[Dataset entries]

-- ==== Sys2Proof/Laws/State.lean ====
section
/-! SUPPORT. What each named update of State does to each field: one lemma per field per update. -/

namespace Sys2Proof.Machine

variable (s : State)

/-! `setRes` changes RES and nothing else. -/

@[simp] theorem State.setRes_arg0 (v : Word32) : (s.setRes v).arg0 = s.arg0 := rfl
@[simp] theorem State.setRes_arg1 (v : Word32) : (s.setRes v).arg1 = s.arg1 := rfl
@[simp] theorem State.setRes_arg2 (v : Word32) : (s.setRes v).arg2 = s.arg2 := rfl
@[simp] theorem State.setRes_res (v : Word32) : (s.setRes v).res = v := rfl
@[simp] theorem State.setRes_errIe (v : Word32) : (s.setRes v).errIe = s.errIe := rfl
@[simp] theorem State.setRes_satIe (v : Word32) : (s.setRes v).satIe = s.satIe := rfl
@[simp] theorem State.setRes_lastErr (v : Word32) : (s.setRes v).lastErr = s.lastErr := rfl
@[simp] theorem State.setRes_err (v : Word32) : (s.setRes v).err = s.err := rfl
@[simp] theorem State.setRes_sat (v : Word32) : (s.setRes v).sat = s.sat := rfl
@[simp] theorem State.setRes_cmd (v : Word32) : (s.setRes v).cmd = s.cmd := rfl
@[simp] theorem State.setRes_acc (v : Word32) : (s.setRes v).acc = s.acc := rfl
@[simp] theorem State.setRes_ctx (v : Word32) : (s.setRes v).ctx = s.ctx := rfl
@[simp] theorem State.setRes_slots (v : Word32) : (s.setRes v).slots = s.slots := rfl
@[simp] theorem State.setRes_mem (v : Word32) : (s.setRes v).mem = s.mem := rfl
@[simp] theorem State.setRes_pending (v : Word32) : (s.setRes v).pending = s.pending := rfl
@[simp] theorem State.setRes_reads (v : Word32) : (s.setRes v).reads = s.reads := rfl

/-! `setAcc` changes ACC and nothing else. -/

@[simp] theorem State.setAcc_arg0 (v : AccWord) : (s.setAcc v).arg0 = s.arg0 := rfl
@[simp] theorem State.setAcc_arg1 (v : AccWord) : (s.setAcc v).arg1 = s.arg1 := rfl
@[simp] theorem State.setAcc_arg2 (v : AccWord) : (s.setAcc v).arg2 = s.arg2 := rfl
@[simp] theorem State.setAcc_res (v : AccWord) : (s.setAcc v).res = s.res := rfl
@[simp] theorem State.setAcc_errIe (v : AccWord) : (s.setAcc v).errIe = s.errIe := rfl
@[simp] theorem State.setAcc_satIe (v : AccWord) : (s.setAcc v).satIe = s.satIe := rfl
@[simp] theorem State.setAcc_lastErr (v : AccWord) : (s.setAcc v).lastErr = s.lastErr := rfl
@[simp] theorem State.setAcc_err (v : AccWord) : (s.setAcc v).err = s.err := rfl
@[simp] theorem State.setAcc_sat (v : AccWord) : (s.setAcc v).sat = s.sat := rfl
@[simp] theorem State.setAcc_cmd (v : AccWord) : (s.setAcc v).cmd = s.cmd := rfl
@[simp] theorem State.setAcc_acc (v : AccWord) : (s.setAcc v).acc = v := rfl
@[simp] theorem State.setAcc_ctx (v : AccWord) : (s.setAcc v).ctx = s.ctx := rfl
@[simp] theorem State.setAcc_slots (v : AccWord) : (s.setAcc v).slots = s.slots := rfl
@[simp] theorem State.setAcc_mem (v : AccWord) : (s.setAcc v).mem = s.mem := rfl
@[simp] theorem State.setAcc_pending (v : AccWord) : (s.setAcc v).pending = s.pending := rfl
@[simp] theorem State.setAcc_reads (v : AccWord) : (s.setAcc v).reads = s.reads := rfl

/-! `setCmd` changes CMD and nothing else. -/

@[simp] theorem State.setCmd_arg0 (v : Word32) : (s.setCmd v).arg0 = s.arg0 := rfl
@[simp] theorem State.setCmd_arg1 (v : Word32) : (s.setCmd v).arg1 = s.arg1 := rfl
@[simp] theorem State.setCmd_arg2 (v : Word32) : (s.setCmd v).arg2 = s.arg2 := rfl
@[simp] theorem State.setCmd_res (v : Word32) : (s.setCmd v).res = s.res := rfl
@[simp] theorem State.setCmd_errIe (v : Word32) : (s.setCmd v).errIe = s.errIe := rfl
@[simp] theorem State.setCmd_satIe (v : Word32) : (s.setCmd v).satIe = s.satIe := rfl
@[simp] theorem State.setCmd_lastErr (v : Word32) : (s.setCmd v).lastErr = s.lastErr := rfl
@[simp] theorem State.setCmd_err (v : Word32) : (s.setCmd v).err = s.err := rfl
@[simp] theorem State.setCmd_sat (v : Word32) : (s.setCmd v).sat = s.sat := rfl
@[simp] theorem State.setCmd_cmd (v : Word32) : (s.setCmd v).cmd = v := rfl
@[simp] theorem State.setCmd_acc (v : Word32) : (s.setCmd v).acc = s.acc := rfl
@[simp] theorem State.setCmd_ctx (v : Word32) : (s.setCmd v).ctx = s.ctx := rfl
@[simp] theorem State.setCmd_slots (v : Word32) : (s.setCmd v).slots = s.slots := rfl
@[simp] theorem State.setCmd_mem (v : Word32) : (s.setCmd v).mem = s.mem := rfl
@[simp] theorem State.setCmd_pending (v : Word32) : (s.setCmd v).pending = s.pending := rfl
@[simp] theorem State.setCmd_reads (v : Word32) : (s.setCmd v).reads = s.reads := rfl

/-! `setMem` changes DMEM and nothing else. -/

@[simp] theorem State.setMem_arg0 (m : Memory) : (s.setMem m).arg0 = s.arg0 := rfl
@[simp] theorem State.setMem_arg1 (m : Memory) : (s.setMem m).arg1 = s.arg1 := rfl
@[simp] theorem State.setMem_arg2 (m : Memory) : (s.setMem m).arg2 = s.arg2 := rfl
@[simp] theorem State.setMem_res (m : Memory) : (s.setMem m).res = s.res := rfl
@[simp] theorem State.setMem_errIe (m : Memory) : (s.setMem m).errIe = s.errIe := rfl
@[simp] theorem State.setMem_satIe (m : Memory) : (s.setMem m).satIe = s.satIe := rfl
@[simp] theorem State.setMem_lastErr (m : Memory) : (s.setMem m).lastErr = s.lastErr := rfl
@[simp] theorem State.setMem_err (m : Memory) : (s.setMem m).err = s.err := rfl
@[simp] theorem State.setMem_sat (m : Memory) : (s.setMem m).sat = s.sat := rfl
@[simp] theorem State.setMem_cmd (m : Memory) : (s.setMem m).cmd = s.cmd := rfl
@[simp] theorem State.setMem_acc (m : Memory) : (s.setMem m).acc = s.acc := rfl
@[simp] theorem State.setMem_ctx (m : Memory) : (s.setMem m).ctx = s.ctx := rfl
@[simp] theorem State.setMem_slots (m : Memory) : (s.setMem m).slots = s.slots := rfl
@[simp] theorem State.setMem_mem (m : Memory) : (s.setMem m).mem = m := rfl
@[simp] theorem State.setMem_pending (m : Memory) : (s.setMem m).pending = s.pending := rfl
@[simp] theorem State.setMem_reads (m : Memory) : (s.setMem m).reads = s.reads := rfl

/-! `setCtx` changes one context and nothing else. -/

@[simp] theorem State.setCtx_arg0 (c : Nat) (x : Context) : (s.setCtx c x).arg0 = s.arg0 := rfl
@[simp] theorem State.setCtx_arg1 (c : Nat) (x : Context) : (s.setCtx c x).arg1 = s.arg1 := rfl
@[simp] theorem State.setCtx_arg2 (c : Nat) (x : Context) : (s.setCtx c x).arg2 = s.arg2 := rfl
@[simp] theorem State.setCtx_res (c : Nat) (x : Context) : (s.setCtx c x).res = s.res := rfl
@[simp] theorem State.setCtx_errIe (c : Nat) (x : Context) : (s.setCtx c x).errIe = s.errIe := rfl
@[simp] theorem State.setCtx_satIe (c : Nat) (x : Context) : (s.setCtx c x).satIe = s.satIe := rfl
@[simp] theorem State.setCtx_lastErr (c : Nat) (x : Context) : (s.setCtx c x).lastErr = s.lastErr := rfl
@[simp] theorem State.setCtx_err (c : Nat) (x : Context) : (s.setCtx c x).err = s.err := rfl
@[simp] theorem State.setCtx_sat (c : Nat) (x : Context) : (s.setCtx c x).sat = s.sat := rfl
@[simp] theorem State.setCtx_cmd (c : Nat) (x : Context) : (s.setCtx c x).cmd = s.cmd := rfl
@[simp] theorem State.setCtx_acc (c : Nat) (x : Context) : (s.setCtx c x).acc = s.acc := rfl
@[simp] theorem State.setCtx_ctx (c : Nat) (x : Context) : (s.setCtx c x).ctx = s.ctx.set c x := rfl
@[simp] theorem State.setCtx_slots (c : Nat) (x : Context) : (s.setCtx c x).slots = s.slots := rfl
@[simp] theorem State.setCtx_mem (c : Nat) (x : Context) : (s.setCtx c x).mem = s.mem := rfl
@[simp] theorem State.setCtx_pending (c : Nat) (x : Context) : (s.setCtx c x).pending = s.pending := rfl
@[simp] theorem State.setCtx_reads (c : Nat) (x : Context) : (s.setCtx c x).reads = s.reads := rfl

/-! `setSlot` changes one slot and nothing else. -/

@[simp] theorem State.setSlot_arg0 (k : Nat) (x : Slot) : (s.setSlot k x).arg0 = s.arg0 := rfl
@[simp] theorem State.setSlot_arg1 (k : Nat) (x : Slot) : (s.setSlot k x).arg1 = s.arg1 := rfl
@[simp] theorem State.setSlot_arg2 (k : Nat) (x : Slot) : (s.setSlot k x).arg2 = s.arg2 := rfl
@[simp] theorem State.setSlot_res (k : Nat) (x : Slot) : (s.setSlot k x).res = s.res := rfl
@[simp] theorem State.setSlot_errIe (k : Nat) (x : Slot) : (s.setSlot k x).errIe = s.errIe := rfl
@[simp] theorem State.setSlot_satIe (k : Nat) (x : Slot) : (s.setSlot k x).satIe = s.satIe := rfl
@[simp] theorem State.setSlot_lastErr (k : Nat) (x : Slot) : (s.setSlot k x).lastErr = s.lastErr := rfl
@[simp] theorem State.setSlot_err (k : Nat) (x : Slot) : (s.setSlot k x).err = s.err := rfl
@[simp] theorem State.setSlot_sat (k : Nat) (x : Slot) : (s.setSlot k x).sat = s.sat := rfl
@[simp] theorem State.setSlot_cmd (k : Nat) (x : Slot) : (s.setSlot k x).cmd = s.cmd := rfl
@[simp] theorem State.setSlot_acc (k : Nat) (x : Slot) : (s.setSlot k x).acc = s.acc := rfl
@[simp] theorem State.setSlot_ctx (k : Nat) (x : Slot) : (s.setSlot k x).ctx = s.ctx := rfl
@[simp] theorem State.setSlot_slots (k : Nat) (x : Slot) : (s.setSlot k x).slots = s.slots.set k x := rfl
@[simp] theorem State.setSlot_mem (k : Nat) (x : Slot) : (s.setSlot k x).mem = s.mem := rfl
@[simp] theorem State.setSlot_pending (k : Nat) (x : Slot) : (s.setSlot k x).pending = s.pending := rfl
@[simp] theorem State.setSlot_reads (k : Nat) (x : Slot) : (s.setSlot k x).reads = s.reads := rfl

/-! `noteSat` changes STATUS.SAT and nothing else. -/

@[simp] theorem State.noteSat_arg0 (b : Bool) : (s.noteSat b).arg0 = s.arg0 := rfl
@[simp] theorem State.noteSat_arg1 (b : Bool) : (s.noteSat b).arg1 = s.arg1 := rfl
@[simp] theorem State.noteSat_arg2 (b : Bool) : (s.noteSat b).arg2 = s.arg2 := rfl
@[simp] theorem State.noteSat_res (b : Bool) : (s.noteSat b).res = s.res := rfl
@[simp] theorem State.noteSat_errIe (b : Bool) : (s.noteSat b).errIe = s.errIe := rfl
@[simp] theorem State.noteSat_satIe (b : Bool) : (s.noteSat b).satIe = s.satIe := rfl
@[simp] theorem State.noteSat_lastErr (b : Bool) : (s.noteSat b).lastErr = s.lastErr := rfl
@[simp] theorem State.noteSat_err (b : Bool) : (s.noteSat b).err = s.err := rfl
@[simp] theorem State.noteSat_sat (b : Bool) : (s.noteSat b).sat = (s.sat || b) := rfl
@[simp] theorem State.noteSat_cmd (b : Bool) : (s.noteSat b).cmd = s.cmd := rfl
@[simp] theorem State.noteSat_acc (b : Bool) : (s.noteSat b).acc = s.acc := rfl
@[simp] theorem State.noteSat_ctx (b : Bool) : (s.noteSat b).ctx = s.ctx := rfl
@[simp] theorem State.noteSat_slots (b : Bool) : (s.noteSat b).slots = s.slots := rfl
@[simp] theorem State.noteSat_mem (b : Bool) : (s.noteSat b).mem = s.mem := rfl
@[simp] theorem State.noteSat_pending (b : Bool) : (s.noteSat b).pending = s.pending := rfl
@[simp] theorem State.noteSat_reads (b : Bool) : (s.noteSat b).reads = s.reads := rfl

/-! `finish` changes STATUS.LAST_ERR and STATUS.ERR and nothing else. -/

@[simp] theorem State.finish_arg0 (code : ErrCode) : (s.finish code).arg0 = s.arg0 := rfl
@[simp] theorem State.finish_arg1 (code : ErrCode) : (s.finish code).arg1 = s.arg1 := rfl
@[simp] theorem State.finish_arg2 (code : ErrCode) : (s.finish code).arg2 = s.arg2 := rfl
@[simp] theorem State.finish_res (code : ErrCode) : (s.finish code).res = s.res := rfl
@[simp] theorem State.finish_errIe (code : ErrCode) : (s.finish code).errIe = s.errIe := rfl
@[simp] theorem State.finish_satIe (code : ErrCode) : (s.finish code).satIe = s.satIe := rfl
@[simp] theorem State.finish_lastErr (code : ErrCode) : (s.finish code).lastErr = code := rfl
@[simp] theorem State.finish_err (code : ErrCode) : (s.finish code).err = (s.err || code != .ok) := rfl
@[simp] theorem State.finish_sat (code : ErrCode) : (s.finish code).sat = s.sat := rfl
@[simp] theorem State.finish_cmd (code : ErrCode) : (s.finish code).cmd = s.cmd := rfl
@[simp] theorem State.finish_acc (code : ErrCode) : (s.finish code).acc = s.acc := rfl
@[simp] theorem State.finish_ctx (code : ErrCode) : (s.finish code).ctx = s.ctx := rfl
@[simp] theorem State.finish_slots (code : ErrCode) : (s.finish code).slots = s.slots := rfl
@[simp] theorem State.finish_mem (code : ErrCode) : (s.finish code).mem = s.mem := rfl
@[simp] theorem State.finish_pending (code : ErrCode) : (s.finish code).pending = s.pending := rfl
@[simp] theorem State.finish_reads (code : ErrCode) : (s.finish code).reads = s.reads := rfl

/-! `setArg0` changes ARG0 and nothing else. -/

@[simp] theorem State.setArg0_arg0 (v : Word32) : (s.setArg0 v).arg0 = v := rfl
@[simp] theorem State.setArg0_arg1 (v : Word32) : (s.setArg0 v).arg1 = s.arg1 := rfl
@[simp] theorem State.setArg0_arg2 (v : Word32) : (s.setArg0 v).arg2 = s.arg2 := rfl
@[simp] theorem State.setArg0_res (v : Word32) : (s.setArg0 v).res = s.res := rfl
@[simp] theorem State.setArg0_errIe (v : Word32) : (s.setArg0 v).errIe = s.errIe := rfl
@[simp] theorem State.setArg0_satIe (v : Word32) : (s.setArg0 v).satIe = s.satIe := rfl
@[simp] theorem State.setArg0_lastErr (v : Word32) : (s.setArg0 v).lastErr = s.lastErr := rfl
@[simp] theorem State.setArg0_err (v : Word32) : (s.setArg0 v).err = s.err := rfl
@[simp] theorem State.setArg0_sat (v : Word32) : (s.setArg0 v).sat = s.sat := rfl
@[simp] theorem State.setArg0_cmd (v : Word32) : (s.setArg0 v).cmd = s.cmd := rfl
@[simp] theorem State.setArg0_acc (v : Word32) : (s.setArg0 v).acc = s.acc := rfl
@[simp] theorem State.setArg0_ctx (v : Word32) : (s.setArg0 v).ctx = s.ctx := rfl
@[simp] theorem State.setArg0_slots (v : Word32) : (s.setArg0 v).slots = s.slots := rfl
@[simp] theorem State.setArg0_mem (v : Word32) : (s.setArg0 v).mem = s.mem := rfl
@[simp] theorem State.setArg0_pending (v : Word32) : (s.setArg0 v).pending = s.pending := rfl
@[simp] theorem State.setArg0_reads (v : Word32) : (s.setArg0 v).reads = s.reads := rfl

TASK TO COMPLETE
Copy range, inclusive: the line holding "code).res = s.res := rfl" to the line holding "code).satIe = s.satIe := rfl". Reproduce exactly those lines of the records above and no others.

OUTPUT OF THE TASK
@[simp] theorem State.finish_res (code : ErrCode) : (s.finish code).res = s.res := rfl
@[simp] theorem State.finish_errIe (code : ErrCode) : (s.finish code).errIe = s.errIe := rfl
@[simp] theorem State.finish_satIe (code : ErrCode) : (s.finish code).satIe = s.satIe := rfl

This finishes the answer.